§ **Exercise aim**
Only some lines are wanted. Transcribe, exactly, the lines below from the line with "rdChDecay (c : Chan P)" up to and including the line with "wrChVolume (c : Chan P) (v : Word)".
*** Opening Data for the task ***
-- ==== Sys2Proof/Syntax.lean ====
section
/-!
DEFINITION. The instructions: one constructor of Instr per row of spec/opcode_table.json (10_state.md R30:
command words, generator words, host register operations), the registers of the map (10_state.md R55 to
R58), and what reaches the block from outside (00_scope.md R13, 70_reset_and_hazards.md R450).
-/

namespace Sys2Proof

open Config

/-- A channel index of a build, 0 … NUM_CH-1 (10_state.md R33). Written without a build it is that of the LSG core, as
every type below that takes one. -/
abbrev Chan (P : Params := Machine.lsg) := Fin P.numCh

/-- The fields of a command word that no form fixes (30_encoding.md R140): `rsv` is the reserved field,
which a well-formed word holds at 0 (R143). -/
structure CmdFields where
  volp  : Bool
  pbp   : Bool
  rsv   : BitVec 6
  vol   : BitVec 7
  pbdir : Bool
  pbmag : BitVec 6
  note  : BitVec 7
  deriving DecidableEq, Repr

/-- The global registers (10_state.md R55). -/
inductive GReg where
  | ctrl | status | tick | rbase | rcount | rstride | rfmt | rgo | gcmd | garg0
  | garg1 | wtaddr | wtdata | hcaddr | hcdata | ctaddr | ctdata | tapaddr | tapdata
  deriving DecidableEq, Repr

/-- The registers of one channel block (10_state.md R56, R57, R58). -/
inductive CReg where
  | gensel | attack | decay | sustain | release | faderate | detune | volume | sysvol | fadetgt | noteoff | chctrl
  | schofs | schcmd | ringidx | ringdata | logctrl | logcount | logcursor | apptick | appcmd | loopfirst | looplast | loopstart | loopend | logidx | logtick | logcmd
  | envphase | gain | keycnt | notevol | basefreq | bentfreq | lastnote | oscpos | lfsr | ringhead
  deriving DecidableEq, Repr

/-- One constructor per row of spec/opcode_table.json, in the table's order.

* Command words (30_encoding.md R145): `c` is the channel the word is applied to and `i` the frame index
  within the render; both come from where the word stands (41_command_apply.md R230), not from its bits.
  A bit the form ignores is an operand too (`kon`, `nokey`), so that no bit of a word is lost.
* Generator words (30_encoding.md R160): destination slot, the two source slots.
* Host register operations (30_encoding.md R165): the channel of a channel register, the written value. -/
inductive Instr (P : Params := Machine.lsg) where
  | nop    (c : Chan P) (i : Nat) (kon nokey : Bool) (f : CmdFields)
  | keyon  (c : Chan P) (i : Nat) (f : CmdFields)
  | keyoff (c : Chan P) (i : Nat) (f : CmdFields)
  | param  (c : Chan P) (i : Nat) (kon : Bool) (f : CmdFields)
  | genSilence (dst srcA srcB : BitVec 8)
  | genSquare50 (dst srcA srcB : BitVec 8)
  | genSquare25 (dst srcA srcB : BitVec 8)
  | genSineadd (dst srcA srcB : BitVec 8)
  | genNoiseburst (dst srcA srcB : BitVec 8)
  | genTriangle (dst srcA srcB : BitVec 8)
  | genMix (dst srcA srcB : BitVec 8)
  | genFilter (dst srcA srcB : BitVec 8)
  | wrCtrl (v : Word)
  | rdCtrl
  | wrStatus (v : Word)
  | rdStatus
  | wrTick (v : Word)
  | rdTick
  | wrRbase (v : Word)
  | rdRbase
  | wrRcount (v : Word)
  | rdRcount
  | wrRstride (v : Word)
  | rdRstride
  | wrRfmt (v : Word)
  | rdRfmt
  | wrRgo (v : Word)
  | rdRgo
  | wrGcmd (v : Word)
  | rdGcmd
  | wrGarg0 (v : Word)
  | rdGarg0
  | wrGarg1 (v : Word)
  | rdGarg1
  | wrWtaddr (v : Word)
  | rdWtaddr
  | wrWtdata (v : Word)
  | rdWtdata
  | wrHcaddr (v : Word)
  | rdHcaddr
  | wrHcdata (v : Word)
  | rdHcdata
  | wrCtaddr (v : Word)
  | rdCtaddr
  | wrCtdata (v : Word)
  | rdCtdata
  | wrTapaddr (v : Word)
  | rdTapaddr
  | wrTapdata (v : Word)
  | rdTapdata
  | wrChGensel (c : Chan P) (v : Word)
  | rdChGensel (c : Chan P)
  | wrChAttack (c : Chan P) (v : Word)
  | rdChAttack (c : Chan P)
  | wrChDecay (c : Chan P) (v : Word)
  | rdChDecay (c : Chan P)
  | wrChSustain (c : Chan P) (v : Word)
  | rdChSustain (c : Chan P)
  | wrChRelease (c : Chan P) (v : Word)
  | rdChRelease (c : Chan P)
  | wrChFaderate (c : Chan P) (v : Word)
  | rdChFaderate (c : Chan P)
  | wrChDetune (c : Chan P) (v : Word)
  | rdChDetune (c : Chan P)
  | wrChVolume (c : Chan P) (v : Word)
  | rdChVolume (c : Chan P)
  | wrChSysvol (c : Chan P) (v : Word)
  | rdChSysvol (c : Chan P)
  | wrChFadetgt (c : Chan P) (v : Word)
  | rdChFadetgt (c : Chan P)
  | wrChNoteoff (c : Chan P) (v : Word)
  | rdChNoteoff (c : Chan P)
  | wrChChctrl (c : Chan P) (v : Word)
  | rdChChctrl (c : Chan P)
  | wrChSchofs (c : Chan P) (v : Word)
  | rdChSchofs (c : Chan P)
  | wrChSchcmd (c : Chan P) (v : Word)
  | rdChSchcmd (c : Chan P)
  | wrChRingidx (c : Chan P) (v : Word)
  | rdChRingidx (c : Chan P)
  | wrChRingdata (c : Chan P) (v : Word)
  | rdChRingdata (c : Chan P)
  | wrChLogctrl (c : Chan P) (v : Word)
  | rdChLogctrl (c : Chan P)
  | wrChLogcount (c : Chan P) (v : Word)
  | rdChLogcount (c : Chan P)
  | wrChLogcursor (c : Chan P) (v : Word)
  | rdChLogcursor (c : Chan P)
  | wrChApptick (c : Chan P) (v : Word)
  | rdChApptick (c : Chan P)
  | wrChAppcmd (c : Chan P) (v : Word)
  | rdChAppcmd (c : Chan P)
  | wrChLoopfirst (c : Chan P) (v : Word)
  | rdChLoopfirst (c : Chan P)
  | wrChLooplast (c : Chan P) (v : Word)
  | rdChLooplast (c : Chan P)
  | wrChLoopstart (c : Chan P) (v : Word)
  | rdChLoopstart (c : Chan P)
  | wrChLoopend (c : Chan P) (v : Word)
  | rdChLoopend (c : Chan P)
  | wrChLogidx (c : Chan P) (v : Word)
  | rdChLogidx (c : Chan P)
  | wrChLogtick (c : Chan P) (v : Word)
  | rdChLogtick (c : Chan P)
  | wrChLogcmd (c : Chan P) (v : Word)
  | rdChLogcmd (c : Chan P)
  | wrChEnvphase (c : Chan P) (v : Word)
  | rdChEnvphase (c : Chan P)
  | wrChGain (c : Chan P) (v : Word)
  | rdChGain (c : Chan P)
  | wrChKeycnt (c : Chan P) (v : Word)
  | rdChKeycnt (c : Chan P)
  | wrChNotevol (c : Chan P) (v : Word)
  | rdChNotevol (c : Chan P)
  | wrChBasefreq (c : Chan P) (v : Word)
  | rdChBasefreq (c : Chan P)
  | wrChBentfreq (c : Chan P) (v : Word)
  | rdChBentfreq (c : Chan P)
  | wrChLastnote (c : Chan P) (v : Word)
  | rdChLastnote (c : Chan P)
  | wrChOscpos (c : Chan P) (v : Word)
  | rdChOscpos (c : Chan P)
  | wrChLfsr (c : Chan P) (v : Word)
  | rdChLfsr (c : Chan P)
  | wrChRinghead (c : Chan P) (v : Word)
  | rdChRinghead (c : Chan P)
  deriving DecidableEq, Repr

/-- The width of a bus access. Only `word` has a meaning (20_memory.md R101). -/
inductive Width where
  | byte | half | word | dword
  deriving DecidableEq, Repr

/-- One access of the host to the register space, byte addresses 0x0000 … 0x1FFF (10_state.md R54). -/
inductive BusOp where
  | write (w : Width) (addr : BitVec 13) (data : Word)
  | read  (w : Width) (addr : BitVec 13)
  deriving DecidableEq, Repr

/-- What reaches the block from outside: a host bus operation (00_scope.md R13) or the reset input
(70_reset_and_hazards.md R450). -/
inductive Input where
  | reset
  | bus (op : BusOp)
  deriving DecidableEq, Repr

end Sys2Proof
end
*** Closing Data for the task ***
§ **Result**
  | rdChDecay (c : Chan P)
  | wrChSustain (c : Chan P) (v : Word)
  | rdChSustain (c : Chan P)
  | wrChRelease (c : Chan P) (v : Word)
  | rdChRelease (c : Chan P)
  | wrChFaderate (c : Chan P) (v : Word)
  | rdChFaderate (c : Chan P)
  | wrChDetune (c : Chan P) (v : Word)
  | rdChDetune (c : Chan P)
  | wrChVolume (c : Chan P) (v : Word)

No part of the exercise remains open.